■ Data for analysis:
/-- A power-on reset loses the work area, which lies in DRAM; the journal on the eMMC stays. -/
def State.mapPowerOn (s : State) : State :=
  s.putMap { base := s.map.base, seq := s.map.seq, head := s.map.head, used := s.map.used }

end Sys2Proof.Machine
end

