-- ==== Sys2Proof/Machine/Dispatch.lean ====
section
/-! DEFINITION. The meaning of each command: one arm per constructor of Instr. -/

namespace Sys2Proof.Machine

■ What you are asked to do: The records above must be transcribed line for line, exactly.

■ Solution for this problem:
/-- A power-on reset loses the work area, which lies in DRAM; the journal on the eMMC stays. -/
def State.mapPowerOn (s : State) : State :=
  s.putMap { base := s.map.base, seq := s.map.seq, head := s.map.head, used := s.map.used }

end Sys2Proof.Machine
end

-- ==== Sys2Proof/Machine/Dispatch.lean ====
section
/-! DEFINITION. The meaning of each command: one arm per constructor of Instr. -/

namespace Sys2Proof.Machine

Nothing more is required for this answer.